Wednesday, March 27, 2013

Beware of Trailerites

Trailer Show at the headquarters of the Automobile Club of Southern California, c. 1936.  The many-portholed Good Ship Lollipop in the foreground is an Airfloat, the menacing trailer to the left is an Airstream.
In this Age of McMansions it's hard to believe that our government once feared trailerites---people who take to the travel trailer life---but that's exactly what happened in 1937.  Although trailers were not a new phenomenon, they suddenly burst forth onto our pop culture that year---featured in anything from radio shows to movies---from novels to social commentary.  Trailer manufacturing had grown exponentially since 1935, and suddenly it seemed everyone was considering selling everything and hitting the road---or for the first time owning their 'home' outright, albeit one clad in leatherette that had be waxed regularly.  Surveys were taken and it was concluded that there was a potential that half of the United States would be living in trailers by 1950.  The degradation of our social mores was duly trotted out, but the real concern was the bottom dropping out on the property tax base.

A much used trailer, possibly a small and once elegant Kauneel of Kauneel & Son, Bay City Michigan.
The likely ignition for the explosive interest in trailers was the passage of the Social Security Act in 1935.  Now empty-nesters of modest means had an income to augment the sale or renting out of their home---enough to winter in Florida or the desert Southwest and summer at some sylvan retreat.  Itinerant workers had long been trailerites, and that only increased as the economy recovered enough to offer sporadic good employment around the country.  By the end of the decade even some transitory farm workers had scraped together enough money for a used trailer, and the term 'trailer trash' was firmly  placed in the popular lexicon.

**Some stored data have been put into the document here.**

-- ==== Sys2Proof/Laws/Interrupts.lean ====
section
/-! SUPPORT. The Interrupt Unit: what each of its operations keeps, and that it stays sound (10 R192 to R197). -/

namespace Sys2Proof.Machine

set_option Elab.async false

theorem Irq.num_inj {i j : Irq} : i.num = j.num ↔ i = j := by
  constructor
  · intro h
    cases i <;> cases j <;> first
      | rfl
      | (rename_i n m; cases n <;> cases m <;> first | rfl | (simp [Irq.num] at h))
      | (rename_i n; cases n <;> simp [Irq.num] at h)
      | (simp [Irq.num] at h)
  · rintro rfl
    rfl

theorem Irq.mem_all (i : Irq) : i ∈ Irq.all := by
  cases i <;> first | decide | (rename_i n; cases n <;> decide)

/-- The level word with a source's number is that source's. -/
theorem levelSource_num (i : Irq) : State.levelSource i.num = i := by
  cases i <;> first | rfl | (rename_i n; cases n <;> rfl)

namespace Iru

/-! ## Pending flags -/

@[simp] theorem isPending_setPending (u : Iru) (i j : Irq) (b : Bool) :
    (u.setPending i b).isPending j = if j = i then b else u.isPending j := by
  unfold isPending setPending
  by_cases h : j = i
  · subst h
    simp
  · rw [if_neg h]
    have hne : i.num ≠ j.num := fun e => h (Irq.num_inj.1 e).symm
    simp only [Fin.getElem_fin]
    exact Vector.getElem_set_ne _ _ (fun e => hne (Fin.ext e))

@[simp] theorem setPending_fields (u : Iru) (i : Irq) (b : Bool) :
    (u.setPending i b).levels = u.levels ∧ (u.setPending i b).stack = u.stack ∧
    (u.setPending i b).request = u.request ∧ (u.setPending i b).driven = u.driven ∧
    (u.setPending i b).lastVector = u.lastVector ∧ (u.setPending i b).spurious = u.spurious ∧
    (u.setPending i b).top = u.top := ⟨rfl, rfl, rfl, rfl, rfl, rfl, rfl⟩

@[simp] theorem reform_fields (u : Iru) :
    u.reform.levels = u.levels ∧ u.reform.stack = u.stack ∧ u.reform.pending = u.pending ∧ u.reform.request = u.formed ∧
    u.reform.lastVector = u.lastVector ∧ u.reform.spurious = u.spurious ∧ u.reform.top = u.top ∧
    u.reform.formed = u.formed := ⟨rfl, rfl, rfl, rfl, rfl, rfl, rfl, rfl⟩

@[simp] theorem isPending_reform (u : Iru) (j : Irq) : u.reform.isPending j = u.isPending j := rfl

/-! ## The request level -/

theorem foldl_higher (f : Irq → Level) (P : Level → Prop) :
    ∀ (l : List Irq) (m : Level), P m → (∀ i ∈ l, P (f i)) → P (l.foldl (fun m i => higher m (f i)) m)
  | [], _, hm, _ => hm
  | i :: l, m, hm, hl => by
    refine foldl_higher f P l _ ?_ fun j hj => hl j (List.mem_cons_of_mem _ hj)
    show P (if m < f i then f i else m)
    split_ifs
    · exact hl i (List.mem_cons_self ..)
    · exact hm

/-- A fold of `higher` is its start or one of its values, and is at least each of them. -/
theorem foldl_higher_spec (f : Irq → Level) : ∀ (l : List Irq) (m : Level),
    (l.foldl (fun m i => Iru.higher m (f i)) m = m ∨ ∃ i ∈ l, l.foldl (fun m i => Iru.higher m (f i)) m = f i) ∧
    m ≤ l.foldl (fun m i => Iru.higher m (f i)) m ∧ ∀ i ∈ l, f i ≤ l.foldl (fun m i => Iru.higher m (f i)) m
  | [], m => by simp
  | a :: l, m => by
    obtain ⟨h1, h2, h3⟩ := foldl_higher_spec f l (Iru.higher m (f a))
    simp only [List.foldl_cons]
    have hm : m ≤ Iru.higher m (f a) := by
      unfold Iru.higher
      split_ifs with h
      · exact le_of_lt h
      · exact le_rfl
    have ha : f a ≤ Iru.higher m (f a) := by
      unfold Iru.higher
      split_ifs with h
      · exact le_rfl
      · exact not_lt.1 h
    refine ⟨?_, hm.trans h2, ?_⟩
    · rcases h1 with h1 | ⟨i, hi, h1⟩
      · rw [h1]
        unfold Iru.higher
        split_ifs
        · exact .inr ⟨a, by simp, rfl⟩
        · exact .inl rfl
      · exact .inr ⟨i, by simp [hi], h1⟩
    · intro i hi
      rcases List.mem_cons.1 hi with rfl | hi
      · exact ha.trans h2
      · exact h3 i hi

/-- The request level formed is 0 or above the top of the in-service stack (10 R196). -/
theorem formed_zero_or_above (u : Iru) : u.formed = 0 ∨ u.top < u.formed := by
  refine foldl_higher u.level (fun m => m = 0 ∨ u.top < m) _ _ (.inl rfl) ?_
  intro i hi
  have h := (List.mem_filter.1 hi).2
  rw [asks, Bool.and_eq_true, decide_eq_true_eq] at h
  exact .inr h.2

/-- Forming the request level again makes a sound unit of one whose stack and driven set are sound. -/
theorem sound_reform {u : Iru} (hd : ∀ m : Level, u.driven[m] = true → u.top < m)
    (hs : u.stack.Pairwise fun a b => b.1 < a.1) (ha : ∀ e ∈ u.stack, 0 < e.1) : u.reform.Sound := by
  refine ⟨rfl, ?_, hs, ha⟩
  intro m hm
  show u.top < m
  unfold reform at hm
  simp only at hm
  split_ifs at hm with h0
  · exact hd m hm
  · by_cases hmf : u.formed = m
    · rw [← hmf]
      exact (formed_zero_or_above u).resolve_left h0
    · refine hd m ?_
      rw [← hm]
      simp only [Fin.getElem_fin]
      exact (Vector.getElem_set_ne _ _ fun e => hmf (Fin.ext e)).symm

theorem Sound.setPending_reform {u : Iru} (h : u.Sound) (i : Irq) (b : Bool) : (u.setPending i b).reform.Sound :=
  sound_reform h.driven h.stack h.above

/-- The driven set after the request level is formed again. -/
theorem driven_reform (u : Iru) (m : Level) :
    u.reform.driven[m] = (u.driven[m] || (decide (m ≠ 0) && decide (m = u.formed))) := by
  unfold Iru.reform
  simp only
  split_ifs with h
  · have hn : ¬(m ≠ 0 ∧ m = u.formed) := fun ⟨a, b⟩ => a (b.trans h)
    rw [← Bool.decide_and, decide_eq_false hn, Bool.or_false]
  · simp only [Fin.getElem_fin, Vector.getElem_set, Fin.val_inj]
    by_cases hm : u.formed = m
    · subst hm; simp [h]
    · rw [if_neg hm]; simp [Ne.symm hm]

/-! ## Raises and conditions -/

theorem Sound.raise {u : Iru} (h : u.Sound) (i : Irq) : (u.raise i).Sound := by
  unfold Iru.raise
  split_ifs
  · exact h
  · exact h.setPending_reform i true

theorem Sound.follow {u : Iru} (h : u.Sound) (i : Irq) (b : Bool) : (u.follow i b).Sound := h.setPending_reform i b

@[simp] theorem raise_fields (u : Iru) (i : Irq) :
    (u.raise i).levels = u.levels ∧ (u.raise i).stack = u.stack ∧ (u.raise i).top = u.top ∧
    (u.raise i).lastVector = u.lastVector ∧ (u.raise i).spurious = u.spurious := by
  unfold Iru.raise
  split_ifs <;> exact ⟨rfl, rfl, rfl, rfl, rfl⟩

@[simp] theorem follow_fields (u : Iru) (i : Irq) (b : Bool) :
    (u.follow i b).levels = u.levels ∧ (u.follow i b).stack = u.stack ∧ (u.follow i b).top = u.top ∧
    (u.follow i b).lastVector = u.lastVector ∧ (u.follow i b).spurious = u.spurious := ⟨rfl, rfl, rfl, rfl, rfl⟩

@[simp] theorem isPending_raise (u : Iru) (i j : Irq) :
    (u.raise i).isPending j = if j = i ∧ u.level i ≠ 0 then true else u.isPending j := by
  unfold Iru.raise
  split_ifs with h h' h'
  · exact absurd h h'.2
  · rfl
  · rw [isPending_reform, isPending_setPending, if_pos h'.1]
  · rw [isPending_reform, isPending_setPending, if_neg fun e => h' ⟨e, h⟩]

@[simp] theorem isPending_follow (u : Iru) (i j : Irq) (b : Bool) :
    (u.follow i b).isPending j = if j = i then b else u.isPending j := by
  unfold Iru.follow
  rw [isPending_reform, isPending_setPending]

/-! ## Levels, service and acknowledge -/

theorem Sound.setLevel {u : Iru} (h : u.Sound) (i : Irq) (l : Level) : (u.setLevel i l).Sound := by
  unfold Iru.setLevel
  refine sound_reform ?_ ?_ ?_ <;> split_ifs <;> first | exact h.driven | exact h.stack | exact h.above

/-- A level store sets one level. -/
theorem level_setLevel (u : Iru) (i j : Irq) (l : Level) : (u.setLevel i l).level j = if j = i then l else u.level j := by
  have : (u.setLevel i l).levels = u.levels.set i.num l := by
    unfold Iru.setLevel
    simp only [Iru.reform_fields]
    split_ifs <;> rfl
  unfold Iru.level
  rw [this]
  simp only [Fin.getElem_fin, Vector.getElem_set, Fin.val_inj, Irq.num_inj]
  by_cases h : j = i
  · subst h
    simp
  · rw [if_neg (Ne.symm h), if_neg h]

theorem isPending_setLevel (u : Iru) (i j : Irq) (l : Level) (hj : j.condition = true) :
    (u.setLevel i l).isPending j = u.isPending j := by
  unfold Iru.setLevel
  rw [isPending_reform]
  split_ifs with h
  · rw [isPending_setPending, if_neg]
    · rfl
    · rintro rfl
      simp [hj] at h
  · rfl

/-- The top of a stack that loses its top lies below what the top was. -/
theorem top_tail_le (u : Iru) (h : u.Sound) : ({ u with stack := u.stack.tail } : Iru).top ≤ u.top := by
  unfold top
  have hs := h.stack
  cases hst : u.stack with
  | nil => simp
  | cons a l =>
    cases l with
    | nil => simp
    | cons b l =>
      rw [hst] at hs
      simp only [List.tail_cons]
      exact le_of_lt ((List.pairwise_cons.1 hs).1 b (List.mem_cons_self ..))

theorem Sound.pop {u : Iru} (h : u.Sound) : u.pop.Sound := by
  unfold Iru.pop
  refine sound_reform ?_ ?_ ?_
  · intro m hm
    exact lt_of_le_of_lt (top_tail_le u h) (h.driven m hm)
  · exact h.stack.tail
  · intro e he
    exact h.above e (List.mem_of_mem_tail he)

/-- A level above the top lies above every level of a sound stack. -/
theorem Sound.above_all {u : Iru} (h : u.Sound) {m : Level} (hm : u.top < m) : ∀ e ∈ u.stack, e.1 < m := by
  intro e he
  have hs := h.stack
  unfold top at hm
  cases hst : u.stack with
  | nil => rw [hst] at he; simp at he
  | cons a l =>
    rw [hst] at hm he hs
    rcases List.mem_cons.1 he with rfl | he
    · exact hm
    · exact lt_trans ((List.pairwise_cons.1 hs).1 e he) hm

/-- An answer with a source keeps the unit sound (10 R195, R196). -/
theorem Sound.push {u : Iru} (h : u.Sound) (m : Level) (i : Irq) (v : Byte) (hm : u.driven[m] = true) :
    (State.pushSource m i { u with lastVector := v, driven := Vector.replicate 8 false }).reform.Sound := by
  have hmt := h.driven m hm
  refine sound_reform ?_ ?_ ?_
  · intro k hk
    unfold State.pushSource at hk
    simp only at hk
    split_ifs at hk <;> simp [Iru.setPending] at hk
  · unfold State.pushSource
    simp only
    split_ifs <;> exact List.pairwise_cons.2 ⟨fun b hb => h.above_all hmt b hb, h.stack⟩
  · unfold State.pushSource
    simp only
    split_ifs <;>
    · intro e he
      rcases List.mem_cons.1 he with rfl | he
      · exact lt_of_le_of_lt (Fin.zero_le _) hmt
      · exact h.above e he

/-- A spurious answer keeps the unit sound. -/
theorem Sound.spurious {u : Iru} (h : u.Sound) (v : Byte) (n : Nat) :
    ({ u with lastVector := v, driven := Vector.replicate 8 false, spurious := n } : Iru).reform.Sound := by
  refine sound_reform ?_ h.stack h.above
  intro k hk
  simp at hk

end Iru

/-- A unit at reset is sound. -/
theorem Iru.reset_sound : Iru.reset.Sound := by
  refine ⟨by decide, ?_, List.Pairwise.nil, ?_⟩
  · intro m hm
    simp [Iru.reset] at hm
  · intro e he
    simp [Iru.reset] at he

end Sys2Proof.Machine
end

"Mr And Mrs H.F. Trumpbour live in a travel trailer." 1941
Despite the often heard sales pitch of a modern three room apartment on wheels! trailer life in the 1930s was generally short of one modern ideal: a bathroom.  Only the most luxurious trailers had bathing facilities, and if equipped with a toilet is was likely to be a chemical john---in need of being taken out as regularly as the garbage.  Communal showers and laundry tubs made the trailering life best suited for the relaxed and gregarious.  Heating and cooking was by oil, refrigeration was usually by ice or occasionally household current or kerosene.  'Bottled gas' (propane) didn't become a common trailer utility until after World War II.  The upside was a certain doll-house-like convenience, low heating costs and often beautifully paneled interiors---not to mention that all-important mobility.  New job prospects in far away places?  Hate your neighbors?  Move.

Trailer courts and motor courts often joined forces in the late 1930s
By the late 1930s, gracefully banked pavement coast to coast and four lane boulevards between some cities eased the tension new trailerites had over dragging their homes around with them.  Places to park for the night or the month were popping up everywhere---anything from resorts to kitsch to local eyesores.  A lag in popular interest was momentary, for once Europe fell into war and America was called on to supply the Allies, trailers became important housing for suddenly burgeoning industry.  The demand increased dramatically after Pearl Harbor when trailer manufacturing became a critical war industry as the government tried to ease a now-acute housing shortage that continued to plague America throughout the 1940s.  Trailers, for better or for worse, were now a permanent part of America's social and physical landscape.